The end result of that is, that, when they emerge from their burrows the following year, those same females are simply not large enough and fit enough to raise young. Instead, they take a year off, concentrating on foraging so that they are large enough to breed the next time. This isn't true of all marmot species, and some do breed annually, but two thirds of them don't. In fact, the very largest marmots, such as the grey marmot (M. baibacina) of the Altai Mountains, typically breed only once every three years. Those that do manage annual breeding include the groundhog, which notably lives in just about the least harsh environment of any marmot species.

This combination of a short feeding season and the need to build up a large body also affects how long it takes young marmots to reach sexual maturity in the first place. Not only do marmots not reach maturity for a couple of years, but in almost all species, the young don't have time to abandon their place of birth and find somewhere new to live in their first year, instead hibernating close to home; the one exception is, again, the groundhog.

This in turn, means that communities of marmots build up, and they become, for squirrels, unusually social animals. Alpine marmots live in groups consisting of multiple adults as well as adolescent yearlings and any pups born that year. Only one pair of these adults breeds, apparently because they're so aggressive and bossy towards the others that the latter are too stressed to breed, even if the dominant pair happens to be taking that year off from rearing young themselves.

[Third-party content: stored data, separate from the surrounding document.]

theorem keeps_loadPartition {z : State} (s : State)  (h : Keeps z s) : Keeps z (loadPartition s) := by
  unfold loadPartition
  repeat' (first
      | (with_reducible assumption)
      | ((try lift_lets -underBinder); intro x; refine (fun hx : Keeps z x => ?_) (?_ : Keeps z x); (on_goal 1 => clear_value x); (on_goal 2 => simp only [x]))
      | ((try lift_lets -underBinder); intro x; refine (fun hx : Keeps z x.1 => ?_) (?_ : Keeps z x.1); (on_goal 1 => clear_value x); (on_goal 2 => simp only [x]))
      | ((try lift_lets -underBinder); intro x; clear_value x)
      | (with_reducible first | apply keeps_rput | apply keeps_ite | apply keeps_ite_fst)
      | (with_reducible refine keeps_foldl _ _ _ ?_ ?_; (on_goal 1 => (intro _ _ _)))
      | (with_reducible refine keeps_foldl_fst _ _ _ ?_ ?_; (on_goal 1 => (intro _ _ _)))
      | (intro _)
      | split)

theorem keeps_loadRetire {z : State} (s : State) (n : N20)  (h : Keeps z s) : Keeps z (loadRetire s n) := by
  unfold loadRetire
  repeat' (first
      | (with_reducible assumption)
      | ((try lift_lets -underBinder); intro x; refine (fun hx : Keeps z x => ?_) (?_ : Keeps z x); (on_goal 1 => clear_value x); (on_goal 2 => simp only [x]))
      | ((try lift_lets -underBinder); intro x; refine (fun hx : Keeps z x.1 => ?_) (?_ : Keeps z x.1); (on_goal 1 => clear_value x); (on_goal 2 => simp only [x]))
      | ((try lift_lets -underBinder); intro x; clear_value x)
      | (with_reducible first | apply keeps_rsetf | apply keeps_rput | apply keeps_ite | apply keeps_ite_fst)
      | (with_reducible refine keeps_foldl _ _ _ ?_ ?_; (on_goal 1 => (intro _ _ _)))
      | (with_reducible refine keeps_foldl_fst _ _ _ ?_ ?_; (on_goal 1 => (intro _ _ _)))
      | (intro _)
      | split)

theorem keeps_stopBoot {z : State} (s : State) (st : Status)  (h : Keeps z s) : Keeps z (stopBoot s st) := by
  unfold stopBoot
  repeat' (first
      | (with_reducible assumption)
      | (with_reducible first | apply keeps_setPhase | apply keeps_rsetf)
      | (intro _)
      | split)

theorem keeps_lockProt {z : State} (s : State)  (h : Keeps z s) : Keeps z (lockProt s) := by
  unfold lockProt
  repeat' (first
      | (with_reducible assumption)
      | ((try lift_lets -underBinder); intro x; refine (fun hx : Keeps z x => ?_) (?_ : Keeps z x); (on_goal 1 => clear_value x); (on_goal 2 => simp only [x]))
      | ((try lift_lets -underBinder); intro x; refine (fun hx : Keeps z x.1 => ?_) (?_ : Keeps z x.1); (on_goal 1 => clear_value x); (on_goal 2 => simp only [x]))
      | ((try lift_lets -underBinder); intro x; clear_value x)
      | (with_reducible first | apply keeps_setPhase | apply keeps_rsetf | apply keeps_logEv | apply keeps_stopBoot | apply keeps_ite | apply keeps_ite_fst)
      | (intro _)
      | split)

theorem keeps_dropSlots {z : State} (had : List N20) (s : State)  (h : Keeps z s) : Keeps z (dropSlots had s) := by
  unfold dropSlots
  repeat' (first
      | (with_reducible assumption)
      | (with_reducible first | apply keeps_rsetf | apply keeps_ite | apply keeps_ite_fst)
      | (with_reducible refine keeps_foldl _ _ _ ?_ ?_; (on_goal 1 => (intro _ _ _)))
      | (with_reducible refine keeps_foldl_fst _ _ _ ?_ ?_; (on_goal 1 => (intro _ _ _)))
      | (intro _)
      | split)

theorem keeps_dropSect {z : State} (s : State) (n : N20)  (h : Keeps z s) : Keeps z (dropSect s n) := by
  unfold dropSect
  repeat' (first
      | (with_reducible assumption)
      | (with_reducible first | apply keeps_logEv | apply keeps_rsetf | apply keeps_ite | apply keeps_ite_fst)
      | (intro _)
      | split)
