theorem witness_EventsAndLogs :
    (logDev []).mp.taken = [] ∧
    (∀ q ∈ [[], [rec 1 false]], (logDev q).log.inFlight = [ev 0] ∧ hubReady (logDev q) = true ∧ evRing (ev 0) = 0 ∧ logRing (logDev q) 0 = q) ∧
    faultNow (logDev []) (ev 0) = false ∧ faultNow (logDev []) { ev 0 with cls := clsSlice } = true ∧
    (let e : Ev := { ev 0 with cls := clsSlice, cause := stCode .updatePoison }
     faultNow (logDev []) e = false ∧ faultNow { logDev [] with log := { (logDev []).log with fatals := [(0, stCode .updatePoison, 1)] } } e = true) ∧
    rekeying dev 0 = false ∧ rekeying (scrubs (.key 0) [] dev) 0 = true ∧ evRing { ev 0 with cls := clsSlice } = 0 ∧ sameSource { ev 0 with cls := clsSlice } (rec 1 false) = false ∧
    sameSource (ev 0) (rec 1 false) = true ∧
    goes (logDev [rec 1 false]) (packet opLog 0 [0x1000, 1 * 2 ^ 32]) = true ∧ goes dev (packet opTele 0xFF [0x1000]) = true ∧
    dev.fw.phase ≠ .held ∧ sectSlice dev 0 = some 0 ∧
    (let w := { logDev [rec 7 false] with log := { (logDev [rec 7 false]).log with inFlight := [], fatals := [(0, ntGeneral, 1)] } }
     w.log.fatals.find? (fun y => y.1 == 0 && y.2.1 == ntGeneral) = some (0, ntGeneral, 1) ∧ seqOf w 0 1 ntGeneral = some 7 ∧
       jobEnding w 0 = false ∧ sliceState w 0 = 2) ∧
    (let w := { fput (ringed dev) (sliceFunc 0) (.ringCtl 0) (BitVec.ofNat 64 (4 * 256 + 1)) with mp := { dev.mp with jobE := [(0, 7)] } }
     tget w.mp.jobE 0 0 ≠ 0 ∧ tget w.mp.scrub none 0 = none ∧ room w 0 0 = true ∧ room w (sliceFunc 0) 0 = true) := by decide +kernel

/-- Aperture 15 of the PF on the first 4 GB of the map, where core 0's scratchpad and stack 0 lie; slice 0 lets the PF in, or not. -/
def apDev (open_ : Bool) (page : Nat) : State :=
  rput (fput dev 0 (.ap 15) (BitVec.ofNat 64 (2 ^ 63 + page))) .pfBar2 (if open_ then 1 else 0)

theorem witness_Functions :
    let off : BitVec 36 := BitVec.ofNat 36 (15 * 2 ^ 32 + 0x3F)
    let s := apDev true (padBase 0 / 2 ^ 32)
    let refused : State := { s with mp := { s.mp with refusal := [(0, some 3)] } }
    funcExists s 0 = true ∧ hubReady s = true ∧ bar2Check s 0 off 2 = (.ok, padBase 0 + 0x3F) ∧ s.ecc = [] ∧
    holdsRange s [(padBase 0 + 0x3F, 2)] = false ∧
    (let w := rsetf (apDev true 0) (.mcState 0) 63 60 3; bar2Check w 0 off 2 = (.ok, 0x3F) ∧ holdsRange w [(0x3F, 2)] = true) ∧
    (∀ i ∈ [0, 1], homeOf s ((padBase 0 + 0x3F + i) / 64) = .pad 0 i) ∧
    bar2Check (apDev false (padBase 0 / 2 ^ 32)) 0 off 2 = (.protection, padBase 0 + 0x3F) ∧
    (bar2Check (apDev true 0xFFF) 0 off 2).1 = .address ∧ tget s.mp.refusal none 0 = none ∧
    tget refused.mp.refusal none 0 = some 3 ∧ sliceDefined s 0 = true ∧ s.fw.phase ≠ .held ∧ s.fw.pinLow = false := by decide +kernel

end Sys2Proof.Tests
end

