-- ==== Sys2Proof/Tests/Slice0.lean ====
section
/-!
SUPPORT. Ill-formed commands that the checks refuse; the specification's worked examples, with the section each stands in; the step on its
queue; and the last witnesses.
-/

namespace Sys2Proof.Tests

-- one test at a time: the kernel evaluates each, and their threads would add up
set_option Elab.async false

open Sys2Proof Sys2Proof.Machine

/-! One ill-formed term for each check of Instr.wf. -/

theorem test_wf_memory_request : [req .read 0 0 0 .clean, req .write 63 2 0 .clean, ⟨.read, 0, 8, [1], 0, false, false, .clean⟩,
    ⟨.cas, 0, 8, List.replicate 8 0, 11, false, false, .clean⟩, ⟨.write, 0, 2, [1], 0, false, false, .clean⟩].all
      (fun q => !(Instr.memoryRequestArrive q).wf) = true := by decide
theorem test_wf_packets : let k : IftPacket := ⟨[1, 2, 3], 0, 0⟩
    (Instr.iftDataReceive 0 k).wf = false ∧ (Instr.iftAckReceive 0 k).wf = false ∧ (Instr.probe 0 k).wf = false ∧ (Instr.plan 0 k).wf = false ∧
    (Instr.normsum 0 k).wf = false ∧ (Instr.normrec 0 k).wf = false := by decide
theorem test_wf_channels : let k : RxKey := ⟨0, 16, 0, 0⟩
    (Instr.packetLand k).wf = false ∧ (Instr.ackTimer k).wf = false ∧ (Instr.retransmitTimeout ⟨0, 16, 0⟩ 0).wf = false := by decide
theorem test_wf_fetched : (Instr.packetTake 0 0 (some [1])).wf = false ∧ (Instr.ringAbort 0 0 2 [[1]]).wf = false ∧
    (Instr.huskBlockProgrammed (some [1])).wf = false := by decide
theorem test_wf_samples : (Instr.railMonitorSample ⟨48000, []⟩).wf = false ∧ (Instr.thermalSample ⟨[], [], 0, 0⟩).wf = false ∧
    (Instr.telemetrySample ⟨[], []⟩).wf = false := by decide
theorem test_wf_accesses : (Instr.registerWrite 0 0 0 0).wf = false ∧ (Instr.bar2Read 0 0 0 false).wf = false ∧
    (Instr.bar2Write 0 0 [] false false).wf = false ∧ (Instr.bar0MisalignedRead 0 8 8).wf = false ∧ (Instr.nextPartitionWrite 0 4 0).wf = false := by
  decide

/-! Worked examples of the specification. -/

/-- File 02, under R51, R52: conversions to F4 and to the 8-bit formats. -/
theorem test_conversions :
    convertNum .f4 false .rne (.fin false 5 (-1)) = 0b0100 ∧ convertNum .f4 false .rne (Val.ofInt (-5) 0) = 0b1110 ∧
    convertNum .f4 false .rne (Val.ofInt 7 0) = 0b0111 ∧ convertNum .f4 false .rne (.fin false 1 (-2)) = 0 ∧
    convertNum .f4 false .rne (.fin true 1 (-3)) = 0 ∧ convertNum .f8e false .rne (Val.ofInt 500 0) = 0x7E ∧
    convertNum .f8e false .rne (Val.ofInt 460 0) = 0x7E ∧ convertNum .f8w false .rne (Val.ofInt 70000 0) = 0x7C ∧
    convertNum .f8w true .rne (Val.ofInt 70000 0) = 0x7B := by decide +kernel

/-- File 02, under R49: 300.0 to F8E, to nearest even and stochastically at and below the draw 0xA0000000. -/
theorem test_stochastic : convertNum .f8e false .rne (Val.ofInt 300 0) = 0x79 ∧
    convertNum .f8e false (.sr 0xA0000000) (Val.ofInt 300 0) = 0x7A ∧ convertNum .f8e false (.sr 0x9FFFFFFF) (Val.ofInt 300 0) = 0x79 := by
  decide +kernel

/-- File 02, under R43: a block with the largest magnitude 1,000.0 and 3.3 (13,841,203 × 2^-22 to F32). -/
theorem test_scale : let v : Val := .fin false 13841203 (-22)
    chooseScale .f8e [Val.ofInt 1000 0, v] = 0x81 ∧ encodeScaled .f8e false .rne 0x81 (Val.ofInt 1000 0) = 0x78 ∧
    encodeScaled .f8e false .rne 0x81 v = 0x35 := by decide +kernel

/-- File 02, under R45: 2^24, 1, 1 in that order and in the other. -/
theorem test_order : [0x4B800000, 0x3F800000, 0x3F800000].foldl f32Add 0 = 0x4B800000 ∧
    [0x3F800000, 0x3F800000, 0x4B800000].foldl f32Add 0 = 0x4B800001 := by decide +kernel
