-- ==== Sys2Proof/Machine/PortCommands.lean ====
section
/-! DEFINITION. The meanings of the reset and port commands: POWER_ON_RESET, RESET_PULSE, ANSWER_READ, REQUEST_DISCARDED and
MALFORMED_REQUEST. -/

namespace Sys2Proof.Machine

/-- Every block in its reset state (R176 and the reset clause of each block's rules). The model's own queue of commands and
counter of free choices are no part of the hardware and stay (log 20). -/
def State.resetBlocks (s : State) : State :=
  { State.reset with choices := s.choices, pending := s.pending }

/-- POWER_ON_RESET (R176). -/
def execPowerOnReset (s : State) : Step := .next s.resetBlocks

/-- RESET_PULSE has the same effect (R176). -/
def execResetPulse (s : State) : Step := .next s.resetBlocks

/-- ANSWER_READ (R174, R182): the answer is clocked out and gone, however many bytes the host clocks; without one a NONE frame
is clocked out and the port is unchanged. -/
def execAnswerRead (count : Nat) (s : State) : Step :=
  match s.port.state with
  | .answerReady a =>
    .next (s.setPort { state := .idle, discarded := false, spiOut := clockOut a.bytes count })
  | _ => .next (s.setPort { s.port with spiOut := clockOut noneFrame count })

/-- REQUEST_DISCARDED (R174): in WORKING the discarded marker is set. In another port state no request is discarded, and
nothing changes (log 21). -/
def execRequestDiscarded (s : State) : Step :=
  match s.port.state with
  | .working => .next s.discardRequest
  | _ => .next s

/-- A byte that names no request (R182): k itself where it is none of the kinds 1..36, otherwise one beyond them. -/
def noRequestKind (k : Byte) : Byte := if 1 ≤ k.toNat && k.toNat ≤ 36 then k + 36 else k

/-- The request kind that the answer to a malformed request write carries: its kind byte where it has one (R174, log 27). The
kind of a transaction that does not begin with 5A names no request (R182) and is otherwise free; that of a transaction that
ends with its 5A is free (log 9). -/
def malformedAnswerKind : List Byte → Byte
  | 0x5A#8 :: kind :: _ => kind
  | [0x5A#8] => Config.malformedKind [0x5A#8]
  | bytes => noRequestKind (Config.malformedKind bytes)

/-- MALFORMED_REQUEST (R175): taken and answered MALFORMED at once, discarded in WORKING (R174). Bytes that do spell a request
are that request's command and not this one, and nothing changes (log 21). -/
def execMalformedRequest (bytes : List Byte) (s : State) : Step :=
  if (decodeRequest bytes).isSome then .next s
  else s.serveRead (malformedAnswerKind bytes) fun _ => Reply.refuse .malformed

end Sys2Proof.Machine
end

It's perhaps worth noting here that a species of squirrel closely related to marmots, the golden-mantled ground squirrel (Callospermophilus lateralis), lives in the exact same mountainous region as some yellow-bellied marmots. Like marmots, they too, hibernate, yet, being smaller, they don't have to use up quite so much of their time searching for adequate food in the autumn. Their young do have enough time to leave home, and it's at least plausible that this is why the ground squirrels, but not the marmots, remain anti-social and avoid getting in each others' way.

Marmots haven't always lived like this. The oldest fossil marmot that we know of, M. vetus, lived in what were, at the time, the warm lowland forests of Nebraska, around 8 million years ago. Not long after this, marmots began to inhabit upland areas, and they only became larger when the world grew colder. The Ice Ages, in particular, seem to have been a good time for them, and the different species seem to have been isolated in their respective mountain ranges since at least that time.

Now, of course, marmots are facing further climate change, and much more rapidly this time than in the past. While many can probably adapt, drier, warmer, weather will affect others by reducing the time available for feeding during the year. When their lifestyle already has to make accommodations for a short feeding season, that could be a real risk. For many, the only viable alternative will be to head further uphill, to higher slopes that remain cold enough for them and damp enough for their food.

But the problem with heading uphill is that, sooner or later, you run out of mountain. Olympic marmots (M. olympus), for example, live only in the highland interior of one peninsula on the western side of the Puget Sound. At the moment, they are numerous, and largely untroubled, but in the longer term, if the local climate changes enough, there are only so many places they can retreat to if they are to avoid the perils of their close neighbour, the critically endangered Vancouver Island marmot (M. vancouverensis).